Let $V$ be an inner product space over $\mathbb{R}$ or $\mathbb{C}$, and let $e_1, e_2, \dots, e_n$ be a collection of vectors in $V$, not necessarily orthonormal. (Here, $n$ has nothing to do with the dimension of $V$.) Let $\langle\cdot,\cdot\rangle$ denote the inner product in $V$, and form the $n \times n$ matrix $A$ with entries $\langle e_i, e_j\rangle$ (where $i, j = 1, \dots, n$). Are the vectors $e_i$ linearly independent if and only if the matrix $A$ is nonsingular?

My thoughts on the problem so far. Let $F$ be $\mathbb{R}$ or $\mathbb{C}$ and $f$ the linear map $F^n \to V$ which sends the $i$th standard basis vector to $e_i$. I want to show that, if $v \in F^n$ is nonzero, then $Av$ is nonzero. I've observed that $v^t Av = \langle f(v), f(v)\rangle$ (which is positive). But I don't know what to do next. Can someone help me out?

Answer 1

Let me denote by $v_1, \ldots, v_n$ the vectors in $V$ (so that we won't confuse them with $e_i \in \mathbb{F}^n_{\mathrm{col}}$). Assume that $A$ is singular. Take $x \neq 0$ with $Ax = 0$. Then

$$ 0 = x^t(Ax) = x^tAx = \left< f(x), f(x) \right> = ||f(x)||^2 $$

and thus $f(x) = 0$. This means that $f$ is not one-to-one and so $\dim \mathrm{Im}(f) < n$ and since $\{ v_1, \ldots, v_n \} \in \mathrm{Im}(f)$, they must be linearly dependent.
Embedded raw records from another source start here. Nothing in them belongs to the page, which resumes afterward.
theorem decodeFifo_eq_ok_iff {c : Config} {bs rest : List Byte} {i : Instr} :
    decodeFifo c bs = .ok i rest ↔ i.wf c = true ∧ portOf i = .fifo ∧ encode c i ++ rest = bs := by
  constructor
  · intro h
    unfold decodeFifo at h
    split at h
    · cases h
    · split_ifs at h with hcode hcode hcode hcode hcode hcode <;> replace hcode := fifoBit_or_of_extractLsb' hcode
      · cases h
        exact ⟨rfl, rfl, congrArg (· :: _) hcode⟩
      · obtain ⟨data, hdata, rfl, rfl⟩ := decodeEnq_eq_ok_iff.mp h
        exact ⟨decide_eq_true hdata, rfl, congrArg (· :: _) hcode⟩
      · obtain ⟨n, hn, rfl, rfl⟩ := decodeDeq_eq_ok_iff.mp h
        exact ⟨decide_eq_true hn, rfl, congrArg (· :: _) hcode⟩
      all_goals
        cases h
        exact ⟨rfl, rfl, congrArg (· :: _) hcode⟩
  · rintro ⟨hwf, hport, rfl⟩
    cases i with
    | clr x | empty x | full x | len x => cases x <;> rfl
    | enq x data => cases x <;> exact decodeEnq_eq_ok_iff.mpr ⟨data, of_decide_eq_true hwf, rfl, rfl⟩
    | deq x n => cases x <;> exact decodeDeq_eq_ok_iff.mpr ⟨n, of_decide_eq_true hwf, rfl, rfl⟩
    | _ => cases hport

/-! ## The encoder port and a component program's port -/

theorem decodeEncoder_eq_ok_iff {c : Config} {bs rest : List Byte} {i : Instr} :
    decodeEncoder bs = .ok i rest ↔ i.wf c = true ∧ portOf i = .encoder ∧ encode c i ++ rest = bs := by
  rw [decodeEncoder_eq_ok_iff_exists]
  constructor
  · rintro ⟨ty, len, payload, hlen, rfl, rfl⟩
    exact ⟨decide_eq_true hlen, rfl, rfl⟩
  · rintro ⟨hwf, hport, rfl⟩
    cases i with
    | encodeReq ty len payload => exact ⟨ty, len, payload, of_decide_eq_true hwf, rfl, rfl⟩
    | _ => cases hport

theorem carries_component_iff {i : Instr} :
    carries .component i = true ↔
      portOf i = .fifo ∨ ∃ ty len payload, i = .encodeReq ty len payload ∧ 0x30 ≤ ty.toNat := by
  cases i <;> simp [carries, portOf]

/-- No line of the FIFO port begins with a header byte of a component program (R56; log 20). -/
theorem encode_of_portOf_fifo (c : Config) {i : Instr} (h : portOf i = .fifo) :
    ∃ b ops, encode c i = b :: ops ∧ ¬ (0x06 ≤ b.toNat ∧ b.toNat < 0x20) := by
  cases i with
  | clr x | enq x _ | deq x _ | empty x | full x | len x => exact ⟨_, _, rfl, by cases x <;> decide⟩
  | _ => cases h

theorem decode_component_eq_ok_iff {c : Config} {bs rest : List Byte} {i : Instr} :
    decode c .component bs = .ok i rest ↔
      i.wf c = true ∧ carries .component i = true ∧ encode c i ++ rest = bs := by
  rw [carries_component_iff]
  constructor
  · intro h
    cases bs with
    | nil => cases h
    | cons b ops =>
      by_cases hb : 0x06 ≤ b.toNat ∧ b.toNat < 0x20
      · rw [decode_component_of_header c hb] at h
        obtain ⟨ty, len, payload, hlen, rfl, hbs⟩ := decodeEncoder_eq_ok_iff_exists.mp h
        refine ⟨decide_eq_true hlen, .inr ⟨ty, len, payload, rfl, ?_⟩, hbs.symm⟩
        obtain ⟨rfl, -⟩ := List.cons.inj hbs
        rw [toNat_encHeader_first] at hb
        omega
      · rw [decode_component_of_code c hb] at h
        obtain ⟨hwf, hport, hbs⟩ := (decodeFifo_eq_ok_iff (bs := b :: ops)).mp h
        exact ⟨hwf, .inl hport, hbs⟩
  · rintro ⟨hwf, hport | ⟨ty, len, payload, rfl, hty⟩, rfl⟩
    · obtain ⟨b, ops, hbs, hb⟩ := encode_of_portOf_fifo c hport
      rw [hbs, List.cons_append, decode_component_of_code c hb, ← List.cons_append, ← hbs]
      exact decodeFifo_eq_ok_iff.mpr ⟨hwf, hport, rfl⟩
    · have hb : 0x06 ≤ ty.toNat / 8 ∧ ty.toNat / 8 < 0x20 := by omega
      rw [← toNat_encHeader_first ty len] at hb
      exact (decode_component_of_header c hb _).trans
        (decodeEncoder_eq_ok_iff_exists.mpr ⟨ty, len, payload, of_decide_eq_true hwf, rfl, rfl⟩)

/-! ## The receive channel and the transmit channel -/

/-- The token of a command (R62). -/
def Command.token : Command → List Byte
  | .start => tokenStart
  | .stop => tokenStop
  | .reset => tokenReset
  | .trgmode => tokenTrgmode
  | .intmode => tokenIntmode

theorem eq_token_of_decodeCommand {frame : List Byte} {cmd : Command} (h : decodeCommand frame = some cmd) :
    frame = cmd.token := by
  unfold decodeCommand at h
  split_ifs at h <;> cases h <;> assumption

theorem commandInstr_encodes (c : Config) {frame : List Byte} (tick : Tick) (hframe : frame.length = 9) :
    (commandInstr frame tick).wf c = true ∧ portOf (commandInstr frame tick) = .receive ∧
      encode c (commandInstr frame tick) = frame ++ le32 tick := by
  cases hcmd : decodeCommand frame with
  | none => simp [commandInstr, hcmd, Instr.wf, portOf, encode, hframe]
  | some cmd =>
    obtain rfl := eq_token_of_decodeCommand hcmd
    cases cmd <;> exact ⟨rfl, rfl, rfl⟩

/-- Every line of the receive channel is the command of a frame (R65; log 7). -/
theorem exists_commandInstr {c : Config} {i : Instr} (hwf : i.wf c = true) (hport : portOf i = .receive) :
    ∃ frame tick, frame.length = 9 ∧ i = commandInstr frame tick := by
  cases i with
  | start tick => exact ⟨tokenStart, tick, rfl, rfl⟩
  | stop tick => exact ⟨tokenStop, tick, rfl, rfl⟩
  | reset tick => exact ⟨tokenReset, tick, rfl, rfl⟩
  | trgmode tick => exact ⟨tokenTrgmode, tick, rfl, rfl⟩
  | intmode tick => exact ⟨tokenIntmode, tick, rfl, rfl⟩
  | cmdOther frame tick =>
    have h : frame.length = 9 ∧ decodeCommand frame = none := by simpa [Instr.wf] using hwf
    exact ⟨frame, tick, h.1, by simp [commandInstr, h.2]⟩
  | _ => cases hport

theorem decodeReceive_eq_ok_iff {c : Config} {bs rest : List Byte} {i : Instr} :
    decodeReceive bs = .ok i rest ↔ i.wf c = true ∧ portOf i = .receive ∧ encode c i ++ rest = bs := by
  rw [decodeReceive, decodeFrameTick_eq_ok_iff]
  constructor
  · rintro ⟨frame, tick, hframe, rfl, rfl⟩
    obtain ⟨hwf, hport, henc⟩ := commandInstr_encodes c tick hframe
    exact ⟨hwf, hport, by rw [henc]⟩
  · rintro ⟨hwf, hport, rfl⟩
    obtain ⟨frame, tick, hframe, rfl⟩ := exists_commandInstr hwf hport
    obtain ⟨-, -, henc⟩ := commandInstr_encodes c tick hframe
    exact ⟨frame, tick, hframe, rfl, by rw [henc]⟩

theorem decodeTransmit_eq_ok_iff {c : Config} {bs rest : List Byte} {i : Instr} :
    decodeTransmit bs = .ok i rest ↔ i.wf c = true ∧ portOf i = .transmit ∧ encode c i ++ rest = bs := by
  constructor
  · intro h
    unfold decodeTransmit at h
    split at h
    · cases h
    next ty ops =>
      split_ifs at h with hlen hty hty hty hty <;> cases h <;> subst hty
      all_goals
        exact ⟨decide_eq_true (List.length_take_of_le (by omega)), rfl,
          congrArg (_ :: ·) (List.take_append_drop 20 ops)⟩
  · rintro ⟨hwf, hport, rfl⟩
    cases i with
    | pktAnalog payload | pktEdge payload | pktStart payload | pktBusy payload =>
      have hlen : payload.length = 20 := of_decide_eq_true hwf
      simp [encode, decodeTransmit, List.take_left' hlen, List.drop_left' hlen, hlen]
    | _ => cases hport

/-! ## Every port -/

/-- Decoding reads exactly the encodings of the well-formed lines of a port. -/
theorem decode_eq_ok_iff {c : Config} {p : Port} {bs rest : List Byte} {i : Instr} :
    decode c p bs = .ok i rest ↔ i.wf c = true ∧ carries p i = true ∧ encode c i ++ rest = bs := by
  cases p with
  | component => exact decode_component_eq_ok_iff
  | evt => simp only [carries, decide_eq_true_iff]; exact decodeEvt_eq_ok_iff
  | fifo => simp only [carries, decide_eq_true_iff]; exact decodeFifo_eq_ok_iff
  | encoder => simp only [carries, decide_eq_true_iff]; exact decodeEncoder_eq_ok_iff
  | receive => simp only [carries, decide_eq_true_iff]; exact decodeReceive_eq_ok_iff
  | transmit => simp only [carries, decide_eq_true_iff]; exact decodeTransmit_eq_ok_iff

theorem carries_portOf (i : Instr) : carries (portOf i) i = true := by
  cases i <;> rfl

/-! ## Programs (R70) -/

/-- Every line takes at least one byte. -/
theorem encode_ne_nil {c : Config} {p : Port} {i : Instr} (hwf : i.wf c = true) (hport : carries p i = true) :
    encode c i ≠ [] := by
  intro hnil
  have h := decode_eq_ok_iff.mpr ⟨hwf, hport, congrArg (· ++ []) hnil⟩
  simp [Machine.decode_nil] at h

/-- Enough fuel is a unit for every byte. -/
theorem decodeLines_flatMap_encode {c : Config} {p : Port} {is : List Instr}
    (h : ∀ i ∈ is, i.wf c = true ∧ carries p i = true) {fuel : Nat}
    (hfuel : (is.flatMap (encode c)).length ≤ fuel) : decodeLines c p fuel (is.flatMap (encode c)) = some is := by
  induction is generalizing fuel with
  | nil => cases fuel <;> rfl
  | cons i is ih =>
    rw [List.forall_mem_cons] at h
    obtain ⟨⟨hwf, hport⟩, his⟩ := h
    have hne := encode_ne_nil hwf hport
    have hpos := List.length_pos_iff.mpr hne
    rw [List.flatMap_cons, List.length_append] at hfuel
    rw [List.flatMap_cons]
    obtain ⟨fuel, rfl⟩ : ∃ k, fuel = k + 1 := ⟨fuel - 1, by omega⟩
    rw [decodeLines_cons (List.append_ne_nil_of_left_ne_nil hne _) (decode_eq_ok_iff.mpr ⟨hwf, hport, rfl⟩),
      ih his (by omega), Option.map_some]

end Sys2Proof
end

section
/-! SUPPORT. What the decoder refuses (R66, R67), the command that a received frame is (R65), and a packet that is not
sent. -/

namespace Sys2Proof

/-! ## Reserved and malformed transactions -/

/-- The codes of the block port in use are those below 6 (R55, R67). -/
theorem decode_evt_reserved (c : Config) {b : Byte} (h : 6 ≤ b.toNat) (rest : List Byte) :
    decode c .evt (b :: rest) = .rejected .reservedCode rest := by
  have hne (k : Byte) (hk : k.toNat < 6) : b ≠ k := by
    rintro rfl
    omega
  show decodeEvt c (b :: rest) = _
  simp (disch := decide) only [decodeEvt, hne, if_false]

/-- The codes of the FIFO port in use are those whose operation is below 6 (R56, R66). -/
theorem decode_fifo_reserved (c : Config) {b : Byte} (h : 6 ≤ b.toNat % 128) (rest : List Byte) :
    decode c .fifo (b :: rest) = .rejected .reservedCode rest := by
  have hne (op : BitVec 7) (hop : op.toNat < 6) : b.extractLsb' 0 7 ≠ op := by
    rintro rfl
    simp at hop
    omega
  show decodeFifo c (b :: rest) = _
  simp (disch := decide) only [decodeFifo, hne, if_false]

theorem decode_component_reserved (c : Config) {b : Byte} (hb : 32 ≤ b.toNat) (h : 6 ≤ b.toNat % 128)
    (rest : List Byte) : decode c .component (b :: rest) = .rejected .reservedCode rest := by
  rw [decode_component_of_code c (by omega), decode_fifo_reserved c h]

theorem decode_evt_badPin (c : Config) (t0 t1 t2 t3 : Byte) {b : Byte} (h : 2 ≤ b.toNat) (rest : List Byte) :
    decode c .evt (0x02 :: t0 :: t1 :: t2 :: t3 :: b :: rest) = .rejected .badPin rest := by
  have hne (k : Byte) (hk : k.toNat < 2) : b ≠ k := by
    rintro rfl
    omega
  show decodeEdge (t0 :: t1 :: t2 :: t3 :: b :: rest) = _
  simp (disch := decide) only [decodeEdge, hne, if_false]

theorem decode_evt_badTxOppBits (c : Config) {b : Byte} (h : 4 ≤ b.toNat) (rest : List Byte) :
    decode c .evt (0x04 :: b :: rest) = .rejected .badTxOppBits rest := by
  have hne : b.extractLsb' 2 6 ≠ 0 := by
    intro hzero
    have hb := b.isLt
    have := congrArg BitVec.toNat hzero
    simp [Nat.shiftRight_eq_div_pow] at this
    omega
  exact if_neg hne

end Sys2Proof

namespace Sys2Proof.Machine

/-! ## Commands -/

/-- Receiving a frame does what its command does. -/
theorem exec_cmdRx (frame : List Byte) (tick : Tick) (s : State) :
    exec (.cmdRx frame tick) s = exec (commandInstr frame tick) s := by
  show taken s (commandStep (commandBody frame tick)) = _
  unfold commandBody commandInstr
  cases decodeCommand frame with
  | none => rfl
  | some cmd => cases cmd <;> rfl

/-! ## Packets -/

theorem Taken.txlog {s s1 : State} {payload : List Byte} (h : Taken s payload s1) : s1.txlog = s.txlog := by
  cases h with
  | marker | nothing => rfl
  | slice x n => exact State.setFifo_txlog s x _

/-- The accepted opportunity puts the next packet, and no other, on the channel (R114, R118). -/
theorem State.transmitOpportunity_txlog {s : State} {b : Bool} {pkt : Packet} (h : s.nextPacket b = some pkt) :
    (s.transmitOpportunity b true).txlog = s.txlog ++ [pkt] := by
  have hidle : s.txBusy = false := by
    cases hb : s.txBusy with
    | false => rfl
    | true => simp [State.nextPacket, hb] at h
  rw [State.nextPacket_of_idle hidle] at h
  rcases s.transmitOpportunity_cases b true with ⟨hb, _⟩ | ⟨_, harb, _⟩ | ⟨_, _, _, s1, _, _, htaken, harb, hopp⟩
  · simp [hidle] at hb
  · simp [harb] at h
  · simp only [harb, Option.some.injEq] at h
    subst h
    rw [hopp, ← htaken.txlog]
    rfl

/-- A packet row whose accepted opportunity does not send it is refused (log 8). -/
theorem State.putOnChannel_of_txlog_ne {s : State} {b : Bool} {pkt : Packet}
    (h : (s.transmitOpportunity b true).txlog ≠ s.txlog ++ [pkt]) :
    s.putOnChannel b pkt = s.refuse .packetNotProduced :=
  if_neg fun hnext => h (State.transmitOpportunity_txlog hnext)

end Sys2Proof.Machine
end

section
/-! PROOFS. The obligations of the encoding: decoding and encoding agree, and what is refused. -/

open Sys2Proof Sys2Proof.Machine

/-- Settles O1: a decoder reads exactly the encodings of its port's lines. -/
theorem decodeReadsEveryEncoding : Obligations.DecodeReadsEveryEncoding := fun _ i _ hwf =>
  ⟨carries_portOf i, fun _ hport => decode_eq_ok_iff.mpr ⟨hwf, hport, rfl⟩⟩

/-- Settles O59: line by line; the first byte of an ENCREQ of a low type is no header byte of a component program. -/
theorem programsDecodeToTheirLines : Obligations.ProgramsDecodeToTheirLines := by
  refine ⟨fun c p is h => ⟨rfl, List.flatMap_def, decodeLines_flatMap_encode h le_rfl⟩, ?_⟩
  intro c ty len payload rest hty
  refine decode_component_of_code c ?_ _
  rw [toNat_encHeader_first]
  omega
If $A$ is not singular, then it is enough to show that $f$ is one-to-one to deduce that $\{ v_1, \ldots, v_n \}$ are linearly independent. Indeed, if $f(x) = 0$, then $0 = ||f(x)||^2 = x^tAx$. Since $A$ is positive, this implies that $Ax = 0$ showing that $x = 0$.

Answer 2

Do one direction at a time.

First, suppose your vectors are linearly dependent. A linear relation between them will corespond directly to a linear relation between the columns (or rows) of $A$, so $A$ is singular.

Second, suppose that $A$ is singular. Since it is real symmetric (or herimitian) it can be diagonalized; the diagonal form must have a $0$ somewhere on the diagonal. This $0$ corresponds (through the diagonalizing basis change) to a linear combination of your vectors whose inner product with itself is $0$ -- that is, a linear relation between your vectors.